── Exercise data ──

@[simp] theorem Dev.deliverReport_viaWanted : (d.deliverReport shaft level 0).viaWanted = d.viaWanted := by
  obtain ⟨_, _, h⟩ := d.deliverReport_footprint (level := level) shaft
  rw [h]

@[simp] theorem Dev.deliverReport_shafts : (d.deliverReport shaft level 0).shafts = d.shafts := by
  obtain ⟨_, _, h⟩ := d.deliverReport_footprint (level := level) shaft
  rw [h]

@[simp] theorem Dev.bank_deliverReport (k : Nat) : (d.deliverReport shaft level 0).bank k = d.bank k := by
  rw [Dev.bank, Dev.deliverReport_banks, ← Dev.bank]

@[simp] theorem Dev.owedOf_deliverReport (k : Nat) : (d.deliverReport shaft level 0).owedOf k = d.owedOf k := by
  rw [Dev.owedOf, Dev.deliverReport_owed, ← Dev.owedOf]

@[simp] theorem Dev.claimAt_deliverReport (k : Nat) : (d.deliverReport shaft level 0).claimAt k = d.claimAt k := by
  rw [Dev.claimAt, Dev.deliverReport_claims, ← Dev.claimAt]

@[simp] theorem Dev.shaft_deliverReport (k : Nat) : (d.deliverReport shaft level 0).shaft k = d.shaft k := by
  rw [Dev.shaft, Dev.deliverReport_shafts, ← Dev.shaft]

@[simp] theorem Dev.rd_deliverReport (g : Field) : (d.deliverReport shaft level 0).rd g = d.rd g :=
  Dev.rd_congr (d.deliverReport_fields shaft) g

/-- The report word of a shelf port as a number below its parity bit. -/
theorem Dev.reportWord_toNat : ∃ c g p : Nat, c ≤ 1 ∧ g ≤ 1 ∧ p ≤ 1 ∧
    (d.reportWord shaft level).toNat = (d.shelf (shelfKey shaft level)).done.toNat +
      ((d.shelf (shelfKey shaft level)).fault.toNat + 2 * c + 4 * (d.shelf (shelfKey shaft level)).st.code + 16 * g) * 2 ^ 16 + p * 2 ^ 23 := by
  have hdone := (d.shelf (shelfKey shaft level)).done.isLt
  have hfault : (d.shelf (shelfKey shaft level)).fault.toNat ≤ 1 := Bool.toNat_le _
  have hcode : (d.shelf (shelfKey shaft level)).st.code ≤ 2 := by cases (d.shelf (shelfKey shaft level)).st <;> decide
  have hclaim : (d.claimBit shaft level).toNat ≤ 1 := Bool.toNat_le _
  have hgrant : (d.shelf (shelfKey shaft level)).grantChanged.toNat ≤ 1 := Bool.toNat_le _
  have hparity : ∀ n, n % 2 ≤ 1 := fun n => Nat.le_of_lt_succ (Nat.mod_lt n Nat.two_pos)
  rw [Dev.reportWord, withParity_toNat]
  refine ⟨_, _, _, hclaim, hgrant, hparity _, congrArg (· + _) ?_⟩
  omega

/-- The bits of a report word that are DONE bits. -/
theorem Dev.testBit_reportWord {i : Nat} (hi : i < 16) :
    (d.reportWord shaft level).toNat.testBit i = (d.shelf (shelfKey shaft level)).done.getLsbD i := by
  obtain ⟨c, g, p, -, -, -, h⟩ := d.reportWord_toNat (level := level) shaft
  have hlow : (d.reportWord shaft level).toNat % 2 ^ 16 = (d.shelf (shelfKey shaft level)).done.toNat := by
    have hdone := (d.shelf (shelfKey shaft level)).done.isLt
    omega
  rw [BitVec.getLsbD, ← hlow, Nat.testBit_mod_two_pow, decide_eq_true hi, Bool.true_and]

/-- The shelf state that a report word carries. -/
theorem Dev.reportWord_state :
    ShelfSt.ofCode ((d.reportWord shaft level).toNat / 2 ^ 18 % 4) = (d.shelf (shelfKey shaft level)).st := by
  obtain ⟨c, g, p, hc, hg, hp, h⟩ := d.reportWord_toNat (level := level) shaft
  have hcode : (d.reportWord shaft level).toNat / 2 ^ 18 % 4 = (d.shelf (shelfKey shaft level)).st.code := by
    have hdone := (d.shelf (shelfKey shaft level)).done.isLt
    have hfault : (d.shelf (shelfKey shaft level)).fault.toNat ≤ 1 := Bool.toNat_le _
    have hst : (d.shelf (shelfKey shaft level)).st.code ≤ 2 := by cases (d.shelf (shelfKey shaft level)).st <;> decide
    omega
  rw [hcode]
  cases (d.shelf (shelfKey shaft level)).st <;> rfl

theorem Dev.shelf_takeDone (n k : Nat) : (d.takeDone shaft level n).shelf k = d.shelf k := by
  obtain ⟨m, hm⟩ := d.takeDone_footprint (level := level) shaft n
  rw [hm]
  rfl

/-- The shelf whose report was delivered: its port has sent what it had to report, and the bay knows its state. -/
theorem Dev.shelf_deliverReport_same :
    ∃ g, (d.deliverReport shaft level 0).shelf (shelfKey shaft level) =
      { (d.shelf (shelfKey shaft level)).reported with baySt := (d.shelf (shelfKey shaft level)).st, grantBayNext := g } := by
  rw [Dev.deliverReport_zero, Dev.shelf_setShelf_same, Dev.shelf_takeDone, Dev.shelf_setShelf_same, Shelf.heard, Dev.reportWord_state]
  exact ⟨_, rfl⟩

theorem Dev.shelf_deliverReport_of_ne {j : Nat} (hj : j ≠ shelfKey shaft level) : (d.deliverReport shaft level 0).shelf j = d.shelf j := by
  rw [Dev.deliverReport_zero, Dev.shelf_setShelf_ne _ hj, Dev.shelf_takeDone, Dev.shelf_setShelf_ne _ hj]

/-- The bay's copy of a bank after its report: its DONE bit taken over (Table 4.7). -/
theorem Dev.bayBank_deliverReport {i : Nat} (hi : i < 16) :
    (d.deliverReport shaft level 0).bayBank (bankKey shaft level i) =
      if (d.shelf (shelfKey shaft level)).done.getLsbD i then (d.bayBank (bankKey shaft level i)).afterDone
      else d.bayBank (bankKey shaft level i) := by
  rw [Dev.deliverReport_zero, Dev.bayBank_setShelf, Dev.bayBank_takeDone _ shaft hi, Dev.bayBank_setShelf, Dev.testBit_reportWord d shaft hi]

theorem Dev.bayBank_deliverReport_of_ne {j : Nat} (hj : ∀ i < 16, j ≠ bankKey shaft level i) :
    (d.deliverReport shaft level 0).bayBank j = d.bayBank j := by
  rw [Dev.deliverReport_zero, Dev.bayBank_setShelf, Dev.bayBank_takeDone_of_ne _ shaft hj, Dev.bayBank_setShelf]

/-! ## The handshake of an accepted command -/

/-- A shaft after an ACCEPT: no ALERT, no stall stands. -/
def Shaft.cleared (t : Shaft) : Shaft := { t with alerted := none, parityRun := none, stalled := none }

/-- An accepted command, which a powered port hears and does not ALERT. -/
theorem Dev.handshake_of_accepts {d : Dev} {w : BitVec 24} {c : CmdFields} (x : CmdExtra) (hparity : oddParity w = false)
    (hfields : cmdFields w = c) (hlevel : c.level < 17) (hpowered : d.portPowered shaft c.level = true)
    (hcause : d.portCause shaft c.level c = 0) :
    d.handshake shaft level w { down := 0, up := 0 } x =
      ((d.portExecute shaft c.level c x).bayAccepted shaft level c x).deliverReport shaft c.level 0 := by
  have hzero : w ^^^ (0 : BitVec 24) = w := BitVec.xor_zero
  have hheard : ¬ (17 ≤ c.level ∨ ¬ d.portPowered shaft c.level = true) := by
    rw [hpowered]
    simpa using hlevel
  rw [Dev.handshake]
  dsimp only
  rw [hzero, hparity, hfields, if_neg Bool.false_ne_true, if_neg hheard, hcause, if_neg (not_not_intro rfl)]

/-- An accepted command of the general form. -/
theorem Dev.general_of_accepts {d : Dev} {op operand : Nat} (x : CmdExtra) (hdriven : d.shaftDriven shaft = true)
    (hpowered : d.portPowered shaft level = true) (hlevel : level < 17) (hbank : bank < 16) (hop : op < 16) (hoperand : operand < 512)
    (hcause : d.portCause shaft level (generalFields level bank op operand) = 0) :
    d.general shaft level bank op operand { down := 0, up := 0 } x =
      ((d.portExecute shaft level (generalFields level bank op operand) x).bayAccepted shaft level
        (generalFields level bank op operand) x).deliverReport shaft level 0 := by
  rw [Dev.general, if_pos hdriven]
  exact Dev.handshake_of_accepts shaft x (oddParity_withParity _)
    (cmdFields_cmdWord_eq (Nat.lt_trans hlevel (by decide)) hbank hop hoperand) hlevel hpowered hcause

/-- A data-moving command is one of the general form where the transfer order has room (R73). -/
theorem Dev.moving_of_room {d : Dev} {op operand : Nat} (x : CmdExtra) (noise : Noise) (hroom : d.orderRoom shaft = true) :
    d.moving shaft level bank op operand noise x = d.general shaft level bank op operand noise x := if_pos hroom

/-- An ALERTed command (Table 4.10). -/
theorem Dev.general_of_alerts {d : Dev} {op operand cause : Nat} (x : CmdExtra) (hdriven : d.shaftDriven shaft = true)
    (hpowered : d.portPowered shaft level = true) (hlevel : level < 17) (hbank : bank < 16) (hop : op < 16) (hoperand : operand < 512)
    (hcause : d.portCause shaft level (cmdFields (cmdWord level bank op operand)) = cause) (hne : cause ≠ 0) :
    d.general shaft level bank op operand { down := 0, up := 0 } x =
      (d.portAlert shaft level cause).bayAlerted shaft level (cmdWord level bank op operand) cause := by
  have hzero : cmdWord level bank op operand ^^^ (0 : BitVec 24) = cmdWord level bank op operand := BitVec.xor_zero
  have hparity : oddParity (cmdWord level bank op operand) = false := oddParity_withParity _
  have hsame : (cmdFields (cmdWord level bank op operand)).level = level := by
    rw [cmdFields_cmdWord_eq (Nat.lt_trans hlevel (by decide)) hbank hop hoperand]
    rfl
  have hheard : ¬ (17 ≤ level ∨ ¬ d.portPowered shaft level = true) := by
    rw [hpowered]
    simpa using hlevel
  rw [Dev.general, if_pos hdriven, Dev.handshake]
  dsimp only
  rw [hzero, hparity, hsame, if_neg Bool.false_ne_true, if_neg hheard, hcause, if_pos hne]

end Sys2Proof.Machine
end

section
/-!
Data-moving commands (R73, Table 4.5): an accepted one puts one entry at the end of the shaft's transfer order. What else the handshake
does (the charge, the bay's notes of ALERTs and stalls, the report) changes no bank and no register field.
-/

namespace Sys2Proof.Machine

open Sys2Proof

variable {d : Dev} {shaft level bank : Nat}

/-! ## Acceptance -/

theorem Dev.portCause_column (hst : (d.shelf (shelfKey shaft level)).st = .ready) (hopen : (d.bank (bankKey shaft level bank)).st = .opened)
    {op operand : Nat} (hop : op = 1 ∨ op = 2) (hoperand : operand < 64) :
    d.portCause shaft level (generalFields level bank op operand) = 0 := by
  have hok : ¬ 64 ≤ operand := Nat.not_le.mpr hoperand
  rcases hop with rfl | rfl <;> simp [Dev.portCause, generalFields, badOperand, hst, hopen, hok]

/-- SRR, SRW of word 288, CAL and PING, SYNC ask for no bank's state. -/
theorem Dev.portCause_noBank (hst : (d.shelf (shelfKey shaft level)).st = .ready) {op operand : Nat} (hop : op = 0 ∨ 7 ≤ op)
    (hgood : badOperand op operand = false) : d.portCause shaft level (generalFields level bank op operand) = 0 := by
  rw [Dev.portCause, hst]
  simp only [generalFields, Bool.not_false, Bool.true_and, hgood, Bool.false_eq_true, if_false]
  rcases hop with rfl | hop
  · rfl
  · obtain ⟨n, rfl⟩ := Nat.exists_eq_add_of_le' hop
    rfl

/-! ## What an accepted command leaves in the transfer order -/

/-- The device after an accepted data-moving command, before its report: the entry joined, the shaft's notes cleared, slots spent. -/
def Dev.joined (d : Dev) (shaft : Nat) (x : Xfer) (spent : SMap Nat) : Dev :=
  { (d.pushXfer shaft x).setShaft shaft Shaft.cleared with spent := spent }

theorem Dev.order_joined (x : Xfer) (spent : SMap Nat) : ((d.joined shaft x spent).shaft shaft).order = (d.shaft shaft).order ++ [x] := by
  change ((((d.pushXfer shaft x).setShaft shaft Shaft.cleared).shaft shaft)).order = _
  rw [Dev.shaft_setShaft_same, Dev.pushXfer, Dev.shaft_setShaft_same]
  rfl

/-- A command that joins an entry changes nothing of the banks and the register fields. -/
theorem State.joins {s : State} {c : Instr} {f : Dev → Dev} {x : Xfer} (hexec : exec c s = .next (s.withDev f))
    (hf : ∃ spent, f s.dev = (s.dev.joined shaft x spent).deliverReport shaft level 0) :
    ∃ t, exec c s = .next t ∧ s.frame t [] ∧ t.dev.banks = s.dev.banks ∧ (t.dev.shaft shaft).order = (s.dev.shaft shaft).order ++ [x] := by
  obtain ⟨spent, hf⟩ := hf
  refine ⟨_, hexec, State.frame_of_keeps fun g _ => ?_, ?_, ?_⟩
  · rw [hf, Dev.rd_deliverReport]
    rfl
  · rw [State.withDev_dev, hf, Dev.deliverReport_banks]
    rfl
  · rw [State.withDev_dev, hf, Dev.shaft_deliverReport, Dev.order_joined]

/-! ## The commands -/

/-- An accepted RD or WR is charged to its class and group. -/
theorem Dev.bayAccepted_column {op operand : Nat} (hop : op = 1 ∨ op = 2) {e : Dev} {x : CmdExtra} (hoff : e.countersOff = true) :
    ∃ spent, e.bayAccepted shaft level (generalFields level bank op operand) x = { e.setShaft shaft Shaft.cleared with spent := spent } := by
  have hoff' : (e.setShaft shaft Shaft.cleared).countersOff = true := hoff
  rcases hop with rfl | rfl
  · exact ⟨_, Dev.charge_of_countersOff hoff' shaft x.cls x.grp 1⟩
  · exact ⟨_, Dev.charge_of_countersOff hoff' shaft x.cls x.grp 1⟩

───

_Exercise_. Among the lines above, which ones include the word "hlevel"? Copy them.

_Reply to the exercise_.
    (hfields : cmdFields w = c) (hlevel : c.level < 17) (hpowered : d.portPowered shaft c.level = true)
    simpa using hlevel
    (hpowered : d.portPowered shaft level = true) (hlevel : level < 17) (hbank : bank < 16) (hop : op < 16) (hoperand : operand < 512)
    (cmdFields_cmdWord_eq (Nat.lt_trans hlevel (by decide)) hbank hop hoperand) hlevel hpowered hcause
    (hpowered : d.portPowered shaft level = true) (hlevel : level < 17) (hbank : bank < 16) (hop : op < 16) (hoperand : operand < 512)
    rw [cmdFields_cmdWord_eq (Nat.lt_trans hlevel (by decide)) hbank hop hoperand]
    simpa using hlevel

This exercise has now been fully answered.